THE PROBLEM: Below are records; quote them exactly from the first line through the line that contains "theorem State.reply_cancelMode (kind".

════════════════════

@[simp] theorem State.reply_carousels (kind tag : Nat) (st : Status) (fs : List Field) :
    (s.reply kind tag st fs).carousels = s.carousels := rfl
@[simp] theorem State.reply_widths (kind tag : Nat) (st : Status) (fs : List Field) :
    (s.reply kind tag st fs).widths = s.widths := rfl
@[simp] theorem State.reply_articles (kind tag : Nat) (st : Status) (fs : List Field) :
    (s.reply kind tag st fs).articles = s.articles := rfl
@[simp] theorem State.reply_corrections (kind tag : Nat) (st : Status) (fs : List Field) :
    (s.reply kind tag st fs).corrections = s.corrections := rfl
@[simp] theorem State.reply_waiting (kind tag : Nat) (st : Status) (fs : List Field) :
    (s.reply kind tag st fs).waiting = s.waiting := rfl
@[simp] theorem State.reply_nextTask (kind tag : Nat) (st : Status) (fs : List Field) :
    (s.reply kind tag st fs).nextTask = s.nextTask := rfl
@[simp] theorem State.reply_workSeq (kind tag : Nat) (st : Status) (fs : List Field) :
    (s.reply kind tag st fs).workSeq = s.workSeq := rfl
@[simp] theorem State.reply_workSeqSpent (kind tag : Nat) (st : Status) (fs : List Field) :
    (s.reply kind tag st fs).workSeqSpent = s.workSeqSpent := rfl
@[simp] theorem State.reply_schedClock (kind tag : Nat) (st : Status) (fs : List Field) :
    (s.reply kind tag st fs).schedClock = s.schedClock := rfl
@[simp] theorem State.reply_stores (kind tag : Nat) (st : Status) (fs : List Field) :
    (s.reply kind tag st fs).stores = s.stores := rfl
@[simp] theorem State.reply_lastStore (kind tag : Nat) (st : Status) (fs : List Field) :
    (s.reply kind tag st fs).lastStore = s.lastStore := rfl
@[simp] theorem State.reply_orders (kind tag : Nat) (st : Status) (fs : List Field) :
    (s.reply kind tag st fs).orders = s.orders := rfl
@[simp] theorem State.reply_week (kind tag : Nat) (st : Status) (fs : List Field) :
    (s.reply kind tag st fs).week = s.week := rfl
@[simp] theorem State.reply_setSpread (kind tag : Nat) (st : Status) (fs : List Field) :
    (s.reply kind tag st fs).setSpread = s.setSpread := rfl
@[simp] theorem State.reply_cancelMode (kind tag : Nat) (st : Status) (fs : List Field) :
    (s.reply kind tag st fs).cancelMode = s.cancelMode := rfl
@[simp] theorem State.reply_lanes (kind tag : Nat) (st : Status) (fs : List Field) :
    (s.reply kind tag st fs).lanes = s.lanes := rfl
@[simp] theorem State.reply_laneCap (kind tag : Nat) (st : Status) (fs : List Field) :
    (s.reply kind tag st fs).laneCap = s.laneCap := rfl
@[simp] theorem State.reply_transitTimeout (kind tag : Nat) (st : Status) (fs : List Field) :
    (s.reply kind tag st fs).transitTimeout = s.transitTimeout := rfl
@[simp] theorem State.reply_laneClock (kind tag : Nat) (st : Status) (fs : List Field) :
    (s.reply kind tag st fs).laneClock = s.laneClock := rfl
@[simp] theorem State.reply_gaugeSpan (kind tag : Nat) (st : Status) (fs : List Field) :
    (s.reply kind tag st fs).gaugeSpan = s.gaugeSpan := rfl
@[simp] theorem State.reply_entries (kind tag : Nat) (st : Status) (fs : List Field) :
    (s.reply kind tag st fs).entries = s.entries := rfl
@[simp] theorem State.reply_estop (kind tag : Nat) (st : Status) (fs : List Field) :
    (s.reply kind tag st fs).estop = s.estop := rfl
@[simp] theorem State.reply_idleTicks (kind tag : Nat) (st : Status) (fs : List Field) :
    (s.reply kind tag st fs).idleTicks = s.idleTicks := rfl
@[simp] theorem State.reply_pending (kind tag : Nat) (st : Status) (fs : List Field) :
    (s.reply kind tag st fs).pending = s.pending := rfl
@[simp] theorem State.reply_link_rate (kind tag : Nat) (st : Status) (fs : List Field) :
    (s.reply kind tag st fs).link.rate = s.link.rate := rfl
@[simp] theorem State.reply_link_receiver (kind tag : Nat) (st : Status) (fs : List Field) :
    (s.reply kind tag st fs).link.receiver = s.link.receiver := rfl
@[simp] theorem State.reply_link_gap (kind tag : Nat) (st : Status) (fs : List Field) :
    (s.reply kind tag st fs).link.gap = s.link.gap := rfl
@[simp] theorem State.reply_link_received (kind tag : Nat) (st : Status) (fs : List Field) :
    (s.reply kind tag st fs).link.received = s.link.received := rfl
@[simp] theorem State.reply_link_discarded (kind tag : Nat) (st : Status) (fs : List Field) :
    (s.reply kind tag st fs).link.discarded = s.link.discarded := rfl
@[simp] theorem State.reply_link_refused (kind tag : Nat) (st : Status) (fs : List Field) :
    (s.reply kind tag st fs).link.refused = s.link.refused := rfl
@[simp] theorem State.reply_link_sending (kind tag : Nat) (st : Status) (fs : List Field) :
    (s.reply kind tag st fs).link.sending = s.link.sending := rfl
@[simp] theorem State.reply_link_lastSource (kind tag : Nat) (st : Status) (fs : List Field) :
    (s.reply kind tag st fs).link.lastSource = s.link.lastSource := rfl
@[simp] theorem State.reply_link_notices (kind tag : Nat) (st : Status) (fs : List Field) :
    (s.reply kind tag st fs).link.notices = s.link.notices := rfl
@[simp] theorem State.reply_link_lastNumber (kind tag : Nat) (st : Status) (fs : List Field) :
    (s.reply kind tag st fs).link.lastNumber = s.link.lastNumber := rfl
@[simp] theorem State.reply_link_lost (kind tag : Nat) (st : Status) (fs : List Field) :
    (s.reply kind tag st fs).link.lost = s.link.lost := rfl
@[simp] theorem State.reply_link_replies (kind tag : Nat) (st : Status) (fs : List Field) :
    (s.reply kind tag st fs).link.replies = s.link.replies ++ [⟨kind, tag, st, fs, true⟩] := rfl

════════════════════

REPLY:
@[simp] theorem State.reply_carousels (kind tag : Nat) (st : Status) (fs : List Field) :
    (s.reply kind tag st fs).carousels = s.carousels := rfl
@[simp] theorem State.reply_widths (kind tag : Nat) (st : Status) (fs : List Field) :
    (s.reply kind tag st fs).widths = s.widths := rfl
@[simp] theorem State.reply_articles (kind tag : Nat) (st : Status) (fs : List Field) :
    (s.reply kind tag st fs).articles = s.articles := rfl
@[simp] theorem State.reply_corrections (kind tag : Nat) (st : Status) (fs : List Field) :
    (s.reply kind tag st fs).corrections = s.corrections := rfl
@[simp] theorem State.reply_waiting (kind tag : Nat) (st : Status) (fs : List Field) :
    (s.reply kind tag st fs).waiting = s.waiting := rfl
@[simp] theorem State.reply_nextTask (kind tag : Nat) (st : Status) (fs : List Field) :
    (s.reply kind tag st fs).nextTask = s.nextTask := rfl
@[simp] theorem State.reply_workSeq (kind tag : Nat) (st : Status) (fs : List Field) :
    (s.reply kind tag st fs).workSeq = s.workSeq := rfl
@[simp] theorem State.reply_workSeqSpent (kind tag : Nat) (st : Status) (fs : List Field) :
    (s.reply kind tag st fs).workSeqSpent = s.workSeqSpent := rfl
@[simp] theorem State.reply_schedClock (kind tag : Nat) (st : Status) (fs : List Field) :
    (s.reply kind tag st fs).schedClock = s.schedClock := rfl
@[simp] theorem State.reply_stores (kind tag : Nat) (st : Status) (fs : List Field) :
    (s.reply kind tag st fs).stores = s.stores := rfl
@[simp] theorem State.reply_lastStore (kind tag : Nat) (st : Status) (fs : List Field) :
    (s.reply kind tag st fs).lastStore = s.lastStore := rfl
@[simp] theorem State.reply_orders (kind tag : Nat) (st : Status) (fs : List Field) :
    (s.reply kind tag st fs).orders = s.orders := rfl
@[simp] theorem State.reply_week (kind tag : Nat) (st : Status) (fs : List Field) :
    (s.reply kind tag st fs).week = s.week := rfl
@[simp] theorem State.reply_setSpread (kind tag : Nat) (st : Status) (fs : List Field) :
    (s.reply kind tag st fs).setSpread = s.setSpread := rfl
@[simp] theorem State.reply_cancelMode (kind tag : Nat) (st : Status) (fs : List Field) :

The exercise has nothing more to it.